■ Required action ■
Leave out every line before the one containing "a _ => rng (8", and set down that line and the rest through the end of the listing exactly.

── Dataset excerpts ──

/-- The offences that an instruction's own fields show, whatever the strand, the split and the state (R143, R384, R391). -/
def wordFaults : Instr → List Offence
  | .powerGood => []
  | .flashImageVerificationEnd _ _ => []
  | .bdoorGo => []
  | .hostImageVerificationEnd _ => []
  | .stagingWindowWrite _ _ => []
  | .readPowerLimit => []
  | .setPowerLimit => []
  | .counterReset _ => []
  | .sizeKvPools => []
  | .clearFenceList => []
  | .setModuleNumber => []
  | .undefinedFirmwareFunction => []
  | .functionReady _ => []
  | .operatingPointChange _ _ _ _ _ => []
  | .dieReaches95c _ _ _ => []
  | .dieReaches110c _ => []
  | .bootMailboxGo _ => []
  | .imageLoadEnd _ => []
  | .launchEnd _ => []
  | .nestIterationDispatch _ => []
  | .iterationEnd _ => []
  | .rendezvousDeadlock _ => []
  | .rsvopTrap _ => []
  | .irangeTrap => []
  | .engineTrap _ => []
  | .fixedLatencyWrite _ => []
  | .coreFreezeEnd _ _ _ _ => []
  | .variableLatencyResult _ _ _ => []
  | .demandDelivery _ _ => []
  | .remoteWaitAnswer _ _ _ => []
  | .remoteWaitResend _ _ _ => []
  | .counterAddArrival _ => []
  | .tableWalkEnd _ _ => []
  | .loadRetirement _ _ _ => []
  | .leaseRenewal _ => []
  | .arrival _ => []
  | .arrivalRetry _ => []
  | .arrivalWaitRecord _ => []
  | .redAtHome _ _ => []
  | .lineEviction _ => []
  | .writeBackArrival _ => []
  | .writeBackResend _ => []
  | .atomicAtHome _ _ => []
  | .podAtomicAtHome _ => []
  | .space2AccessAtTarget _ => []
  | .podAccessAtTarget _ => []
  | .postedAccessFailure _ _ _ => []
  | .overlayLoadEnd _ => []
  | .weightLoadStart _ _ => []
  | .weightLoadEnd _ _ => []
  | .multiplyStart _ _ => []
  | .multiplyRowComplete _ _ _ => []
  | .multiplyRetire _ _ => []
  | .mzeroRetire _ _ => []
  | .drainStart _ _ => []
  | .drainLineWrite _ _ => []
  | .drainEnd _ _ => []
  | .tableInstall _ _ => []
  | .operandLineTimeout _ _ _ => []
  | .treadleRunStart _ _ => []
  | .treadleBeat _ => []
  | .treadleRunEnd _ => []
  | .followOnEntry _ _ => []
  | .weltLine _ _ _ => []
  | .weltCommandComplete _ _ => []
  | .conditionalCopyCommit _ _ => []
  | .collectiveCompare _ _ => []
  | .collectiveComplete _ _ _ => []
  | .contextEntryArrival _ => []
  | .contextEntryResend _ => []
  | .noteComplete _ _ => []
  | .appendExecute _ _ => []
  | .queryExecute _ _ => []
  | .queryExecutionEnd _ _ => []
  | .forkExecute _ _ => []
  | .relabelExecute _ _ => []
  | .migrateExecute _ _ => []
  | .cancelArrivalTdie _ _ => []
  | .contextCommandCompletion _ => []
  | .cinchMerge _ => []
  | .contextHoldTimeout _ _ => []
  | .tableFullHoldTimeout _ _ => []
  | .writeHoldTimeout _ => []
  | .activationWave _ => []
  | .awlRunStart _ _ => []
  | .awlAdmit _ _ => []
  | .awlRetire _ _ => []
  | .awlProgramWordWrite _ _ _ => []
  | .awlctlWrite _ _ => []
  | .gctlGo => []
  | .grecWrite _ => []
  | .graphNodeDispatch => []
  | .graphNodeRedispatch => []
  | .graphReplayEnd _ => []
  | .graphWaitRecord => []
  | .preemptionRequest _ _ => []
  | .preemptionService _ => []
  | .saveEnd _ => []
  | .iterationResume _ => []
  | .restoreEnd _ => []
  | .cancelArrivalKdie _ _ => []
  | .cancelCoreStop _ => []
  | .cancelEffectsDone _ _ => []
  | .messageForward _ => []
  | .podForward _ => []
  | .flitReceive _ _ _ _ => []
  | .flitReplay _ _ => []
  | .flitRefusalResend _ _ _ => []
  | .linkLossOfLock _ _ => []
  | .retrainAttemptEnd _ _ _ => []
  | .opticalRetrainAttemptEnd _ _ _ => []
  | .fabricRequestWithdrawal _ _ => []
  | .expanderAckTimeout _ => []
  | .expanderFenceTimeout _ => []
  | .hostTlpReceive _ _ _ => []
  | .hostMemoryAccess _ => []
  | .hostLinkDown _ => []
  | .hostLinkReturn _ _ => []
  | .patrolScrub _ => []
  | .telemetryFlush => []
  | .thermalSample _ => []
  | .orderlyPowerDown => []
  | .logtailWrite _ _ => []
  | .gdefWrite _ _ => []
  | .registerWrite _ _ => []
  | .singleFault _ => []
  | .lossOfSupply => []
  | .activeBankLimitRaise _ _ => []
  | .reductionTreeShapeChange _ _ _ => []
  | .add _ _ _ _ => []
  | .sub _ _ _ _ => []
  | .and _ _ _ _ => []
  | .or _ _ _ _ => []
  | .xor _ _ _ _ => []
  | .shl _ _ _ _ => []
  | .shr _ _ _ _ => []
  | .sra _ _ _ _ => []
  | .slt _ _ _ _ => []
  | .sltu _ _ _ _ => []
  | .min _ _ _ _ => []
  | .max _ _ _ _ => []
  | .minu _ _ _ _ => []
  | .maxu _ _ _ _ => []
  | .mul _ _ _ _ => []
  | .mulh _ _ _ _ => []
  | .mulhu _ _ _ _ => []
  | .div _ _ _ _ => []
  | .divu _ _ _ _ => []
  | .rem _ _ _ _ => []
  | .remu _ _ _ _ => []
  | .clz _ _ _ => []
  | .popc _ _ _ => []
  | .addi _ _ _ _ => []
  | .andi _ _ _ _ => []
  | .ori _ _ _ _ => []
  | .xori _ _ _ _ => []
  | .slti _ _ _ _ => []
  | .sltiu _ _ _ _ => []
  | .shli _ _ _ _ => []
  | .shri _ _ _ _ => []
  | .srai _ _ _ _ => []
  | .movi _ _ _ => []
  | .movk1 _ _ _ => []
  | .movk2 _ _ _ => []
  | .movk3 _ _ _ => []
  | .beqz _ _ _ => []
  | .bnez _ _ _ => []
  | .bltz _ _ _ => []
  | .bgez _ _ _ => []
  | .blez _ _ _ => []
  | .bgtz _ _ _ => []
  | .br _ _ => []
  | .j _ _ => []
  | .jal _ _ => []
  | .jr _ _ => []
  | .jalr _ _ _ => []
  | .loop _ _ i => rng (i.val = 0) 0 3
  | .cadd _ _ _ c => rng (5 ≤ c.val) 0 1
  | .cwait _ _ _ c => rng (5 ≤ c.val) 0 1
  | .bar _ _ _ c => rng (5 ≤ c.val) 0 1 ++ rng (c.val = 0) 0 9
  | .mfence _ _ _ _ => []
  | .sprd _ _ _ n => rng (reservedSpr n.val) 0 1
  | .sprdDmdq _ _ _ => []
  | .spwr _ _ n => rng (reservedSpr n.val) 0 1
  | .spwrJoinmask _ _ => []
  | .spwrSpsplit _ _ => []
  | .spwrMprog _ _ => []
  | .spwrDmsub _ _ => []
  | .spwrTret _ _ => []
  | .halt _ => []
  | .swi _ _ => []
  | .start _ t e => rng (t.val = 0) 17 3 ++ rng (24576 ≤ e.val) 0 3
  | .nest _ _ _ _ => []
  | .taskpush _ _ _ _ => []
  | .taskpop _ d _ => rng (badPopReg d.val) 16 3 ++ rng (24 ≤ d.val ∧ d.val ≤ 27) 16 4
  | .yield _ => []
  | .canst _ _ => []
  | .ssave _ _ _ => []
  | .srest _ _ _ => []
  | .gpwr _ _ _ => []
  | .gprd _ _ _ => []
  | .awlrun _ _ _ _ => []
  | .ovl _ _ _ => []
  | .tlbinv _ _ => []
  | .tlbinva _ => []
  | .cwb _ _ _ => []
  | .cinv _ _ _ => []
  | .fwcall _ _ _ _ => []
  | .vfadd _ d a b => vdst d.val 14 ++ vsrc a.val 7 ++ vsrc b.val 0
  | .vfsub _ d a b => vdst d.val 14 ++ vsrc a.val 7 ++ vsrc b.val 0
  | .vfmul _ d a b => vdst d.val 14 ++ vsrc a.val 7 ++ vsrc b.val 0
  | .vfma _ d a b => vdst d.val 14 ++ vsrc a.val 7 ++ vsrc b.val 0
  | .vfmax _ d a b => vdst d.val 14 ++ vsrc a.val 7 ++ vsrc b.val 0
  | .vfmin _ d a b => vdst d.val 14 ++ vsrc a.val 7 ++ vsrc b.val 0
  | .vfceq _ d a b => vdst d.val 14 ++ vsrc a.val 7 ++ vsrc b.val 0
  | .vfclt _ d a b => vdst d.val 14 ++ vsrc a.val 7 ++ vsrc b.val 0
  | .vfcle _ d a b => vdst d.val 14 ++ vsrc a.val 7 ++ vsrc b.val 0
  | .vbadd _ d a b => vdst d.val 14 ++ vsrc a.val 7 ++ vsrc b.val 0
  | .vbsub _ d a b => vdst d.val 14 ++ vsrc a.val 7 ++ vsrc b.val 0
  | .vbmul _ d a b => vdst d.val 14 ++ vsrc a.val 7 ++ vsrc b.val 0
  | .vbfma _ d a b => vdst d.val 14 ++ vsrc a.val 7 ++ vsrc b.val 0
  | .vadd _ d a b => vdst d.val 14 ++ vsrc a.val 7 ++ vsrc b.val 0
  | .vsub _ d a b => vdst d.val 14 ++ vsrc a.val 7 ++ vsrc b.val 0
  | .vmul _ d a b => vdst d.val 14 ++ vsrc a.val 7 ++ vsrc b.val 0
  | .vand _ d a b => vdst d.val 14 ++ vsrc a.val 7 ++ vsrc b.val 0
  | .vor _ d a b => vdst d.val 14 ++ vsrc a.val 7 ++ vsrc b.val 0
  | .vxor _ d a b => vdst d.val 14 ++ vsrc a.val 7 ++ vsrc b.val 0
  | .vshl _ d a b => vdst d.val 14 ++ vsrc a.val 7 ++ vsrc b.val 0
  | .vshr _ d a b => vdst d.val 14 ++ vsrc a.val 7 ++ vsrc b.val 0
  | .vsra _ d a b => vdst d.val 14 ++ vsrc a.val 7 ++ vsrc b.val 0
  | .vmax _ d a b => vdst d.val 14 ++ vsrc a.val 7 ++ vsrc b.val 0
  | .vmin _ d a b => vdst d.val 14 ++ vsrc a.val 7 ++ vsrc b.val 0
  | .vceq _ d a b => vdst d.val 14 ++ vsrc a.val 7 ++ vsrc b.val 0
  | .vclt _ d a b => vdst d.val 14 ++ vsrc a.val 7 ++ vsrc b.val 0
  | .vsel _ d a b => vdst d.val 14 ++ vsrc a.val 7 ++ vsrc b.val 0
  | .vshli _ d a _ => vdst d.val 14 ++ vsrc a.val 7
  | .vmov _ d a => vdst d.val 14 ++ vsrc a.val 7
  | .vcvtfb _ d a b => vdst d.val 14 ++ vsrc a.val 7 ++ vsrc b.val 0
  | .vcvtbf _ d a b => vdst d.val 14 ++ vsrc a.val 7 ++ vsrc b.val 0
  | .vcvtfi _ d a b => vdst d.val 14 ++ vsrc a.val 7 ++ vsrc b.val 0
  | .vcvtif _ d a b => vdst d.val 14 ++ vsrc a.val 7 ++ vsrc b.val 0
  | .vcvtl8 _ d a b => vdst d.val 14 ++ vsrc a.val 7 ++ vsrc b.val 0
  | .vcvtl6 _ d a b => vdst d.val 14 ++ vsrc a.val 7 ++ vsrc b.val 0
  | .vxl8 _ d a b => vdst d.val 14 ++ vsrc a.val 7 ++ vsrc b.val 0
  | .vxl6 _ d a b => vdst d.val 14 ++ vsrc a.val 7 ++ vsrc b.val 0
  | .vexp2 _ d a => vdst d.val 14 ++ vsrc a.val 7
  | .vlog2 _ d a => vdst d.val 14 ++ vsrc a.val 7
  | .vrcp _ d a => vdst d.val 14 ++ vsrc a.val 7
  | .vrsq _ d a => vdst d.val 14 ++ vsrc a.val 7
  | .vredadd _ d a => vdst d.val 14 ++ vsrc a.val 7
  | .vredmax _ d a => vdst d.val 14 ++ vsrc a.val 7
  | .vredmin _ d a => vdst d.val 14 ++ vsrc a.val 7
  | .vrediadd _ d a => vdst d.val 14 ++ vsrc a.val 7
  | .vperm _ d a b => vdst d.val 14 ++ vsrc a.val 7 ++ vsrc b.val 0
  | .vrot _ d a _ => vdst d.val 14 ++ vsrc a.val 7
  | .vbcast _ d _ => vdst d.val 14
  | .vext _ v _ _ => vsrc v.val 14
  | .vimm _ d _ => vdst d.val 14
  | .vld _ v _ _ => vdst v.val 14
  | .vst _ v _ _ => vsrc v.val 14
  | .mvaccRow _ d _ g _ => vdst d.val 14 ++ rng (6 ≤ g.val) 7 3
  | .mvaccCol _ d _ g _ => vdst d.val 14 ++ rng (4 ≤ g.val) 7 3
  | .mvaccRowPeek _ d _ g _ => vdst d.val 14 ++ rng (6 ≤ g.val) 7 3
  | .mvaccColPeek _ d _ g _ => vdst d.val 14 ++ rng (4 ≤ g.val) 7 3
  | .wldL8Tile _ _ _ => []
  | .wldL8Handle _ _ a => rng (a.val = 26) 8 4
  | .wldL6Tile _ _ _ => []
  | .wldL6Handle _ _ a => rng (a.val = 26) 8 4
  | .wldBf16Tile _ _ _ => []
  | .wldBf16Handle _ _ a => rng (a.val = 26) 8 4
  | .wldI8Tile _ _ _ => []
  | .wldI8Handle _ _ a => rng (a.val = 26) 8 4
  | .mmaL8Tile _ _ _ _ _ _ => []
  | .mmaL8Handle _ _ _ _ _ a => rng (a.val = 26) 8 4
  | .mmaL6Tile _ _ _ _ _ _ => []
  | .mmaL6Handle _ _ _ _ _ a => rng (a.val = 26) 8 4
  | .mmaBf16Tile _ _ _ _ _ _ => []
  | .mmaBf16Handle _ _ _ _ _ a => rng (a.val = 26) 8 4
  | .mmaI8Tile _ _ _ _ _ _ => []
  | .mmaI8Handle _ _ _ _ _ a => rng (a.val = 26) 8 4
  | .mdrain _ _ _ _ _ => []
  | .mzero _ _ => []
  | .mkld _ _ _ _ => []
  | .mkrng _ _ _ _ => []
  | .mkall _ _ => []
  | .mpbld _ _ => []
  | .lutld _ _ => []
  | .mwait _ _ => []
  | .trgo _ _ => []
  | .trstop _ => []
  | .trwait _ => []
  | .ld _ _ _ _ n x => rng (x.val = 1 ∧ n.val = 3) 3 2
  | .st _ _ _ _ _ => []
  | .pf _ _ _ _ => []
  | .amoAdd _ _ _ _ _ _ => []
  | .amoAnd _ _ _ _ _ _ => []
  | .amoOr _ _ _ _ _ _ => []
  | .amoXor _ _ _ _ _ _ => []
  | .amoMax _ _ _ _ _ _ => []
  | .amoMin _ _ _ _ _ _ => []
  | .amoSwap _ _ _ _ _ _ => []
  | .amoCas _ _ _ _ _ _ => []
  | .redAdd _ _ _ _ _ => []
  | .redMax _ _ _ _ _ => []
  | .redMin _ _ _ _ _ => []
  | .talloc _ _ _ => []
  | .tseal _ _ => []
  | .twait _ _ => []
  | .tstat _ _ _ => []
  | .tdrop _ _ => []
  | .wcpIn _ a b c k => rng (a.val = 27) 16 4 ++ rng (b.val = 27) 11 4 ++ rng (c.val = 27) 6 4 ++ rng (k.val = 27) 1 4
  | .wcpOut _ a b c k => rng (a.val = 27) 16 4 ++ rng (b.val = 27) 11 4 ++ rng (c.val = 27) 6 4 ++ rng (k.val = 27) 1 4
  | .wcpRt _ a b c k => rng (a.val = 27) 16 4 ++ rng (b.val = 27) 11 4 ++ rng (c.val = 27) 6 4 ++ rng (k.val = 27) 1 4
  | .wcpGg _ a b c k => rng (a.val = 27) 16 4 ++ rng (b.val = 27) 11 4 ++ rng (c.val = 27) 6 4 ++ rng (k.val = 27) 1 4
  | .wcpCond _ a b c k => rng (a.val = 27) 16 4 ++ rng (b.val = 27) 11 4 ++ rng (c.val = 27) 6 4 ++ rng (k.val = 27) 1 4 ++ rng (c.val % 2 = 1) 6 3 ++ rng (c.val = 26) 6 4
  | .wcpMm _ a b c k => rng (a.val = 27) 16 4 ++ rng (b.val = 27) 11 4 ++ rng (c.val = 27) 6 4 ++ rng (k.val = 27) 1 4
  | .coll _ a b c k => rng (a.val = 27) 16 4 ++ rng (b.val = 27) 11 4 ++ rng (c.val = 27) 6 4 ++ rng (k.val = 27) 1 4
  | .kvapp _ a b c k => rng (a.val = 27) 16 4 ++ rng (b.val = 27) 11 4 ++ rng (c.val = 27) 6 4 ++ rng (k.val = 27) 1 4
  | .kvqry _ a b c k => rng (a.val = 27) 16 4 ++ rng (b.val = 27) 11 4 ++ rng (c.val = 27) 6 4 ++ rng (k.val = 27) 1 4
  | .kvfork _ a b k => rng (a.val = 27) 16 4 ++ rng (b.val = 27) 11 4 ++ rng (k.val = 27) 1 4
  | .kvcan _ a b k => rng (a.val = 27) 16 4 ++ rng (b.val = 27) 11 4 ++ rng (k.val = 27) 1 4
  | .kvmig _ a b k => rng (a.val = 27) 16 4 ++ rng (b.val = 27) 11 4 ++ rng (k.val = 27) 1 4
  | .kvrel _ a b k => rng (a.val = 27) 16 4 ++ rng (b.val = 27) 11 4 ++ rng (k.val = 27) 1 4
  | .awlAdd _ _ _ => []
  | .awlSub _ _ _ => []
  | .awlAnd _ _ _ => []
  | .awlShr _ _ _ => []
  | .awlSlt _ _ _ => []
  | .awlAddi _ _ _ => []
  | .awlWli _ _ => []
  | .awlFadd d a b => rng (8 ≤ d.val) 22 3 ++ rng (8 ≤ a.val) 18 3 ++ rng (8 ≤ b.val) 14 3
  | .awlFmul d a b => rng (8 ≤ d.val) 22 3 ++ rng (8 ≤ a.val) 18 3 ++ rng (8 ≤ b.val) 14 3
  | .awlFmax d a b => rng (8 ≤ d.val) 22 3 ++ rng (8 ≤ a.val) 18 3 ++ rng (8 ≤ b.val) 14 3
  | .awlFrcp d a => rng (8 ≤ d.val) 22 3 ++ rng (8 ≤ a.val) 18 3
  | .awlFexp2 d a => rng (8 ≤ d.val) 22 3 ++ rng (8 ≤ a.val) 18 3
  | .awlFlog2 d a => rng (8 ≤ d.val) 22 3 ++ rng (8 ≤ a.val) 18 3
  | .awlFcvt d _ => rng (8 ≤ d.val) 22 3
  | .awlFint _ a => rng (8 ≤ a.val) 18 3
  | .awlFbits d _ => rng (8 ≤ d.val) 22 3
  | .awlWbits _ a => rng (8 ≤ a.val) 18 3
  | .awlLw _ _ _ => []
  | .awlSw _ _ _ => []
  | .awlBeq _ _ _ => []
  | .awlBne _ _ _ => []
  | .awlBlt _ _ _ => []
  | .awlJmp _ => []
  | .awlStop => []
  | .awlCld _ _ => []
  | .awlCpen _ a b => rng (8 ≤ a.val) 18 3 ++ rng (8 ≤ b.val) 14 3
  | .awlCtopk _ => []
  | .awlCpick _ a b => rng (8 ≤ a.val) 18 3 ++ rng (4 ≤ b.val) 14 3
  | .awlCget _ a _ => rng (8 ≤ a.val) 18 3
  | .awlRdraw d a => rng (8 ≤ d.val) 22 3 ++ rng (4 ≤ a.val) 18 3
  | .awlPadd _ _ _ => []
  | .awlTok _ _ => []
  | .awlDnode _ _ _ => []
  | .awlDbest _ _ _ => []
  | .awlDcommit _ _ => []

───

■ Result of this exercise ■
  | .awlCget _ a _ => rng (8 ≤ a.val) 18 3
  | .awlRdraw d a => rng (8 ≤ d.val) 22 3 ++ rng (4 ≤ a.val) 18 3
  | .awlPadd _ _ _ => []
  | .awlTok _ _ => []
  | .awlDnode _ _ _ => []
  | .awlDbest _ _ _ => []
  | .awlDcommit _ _ => []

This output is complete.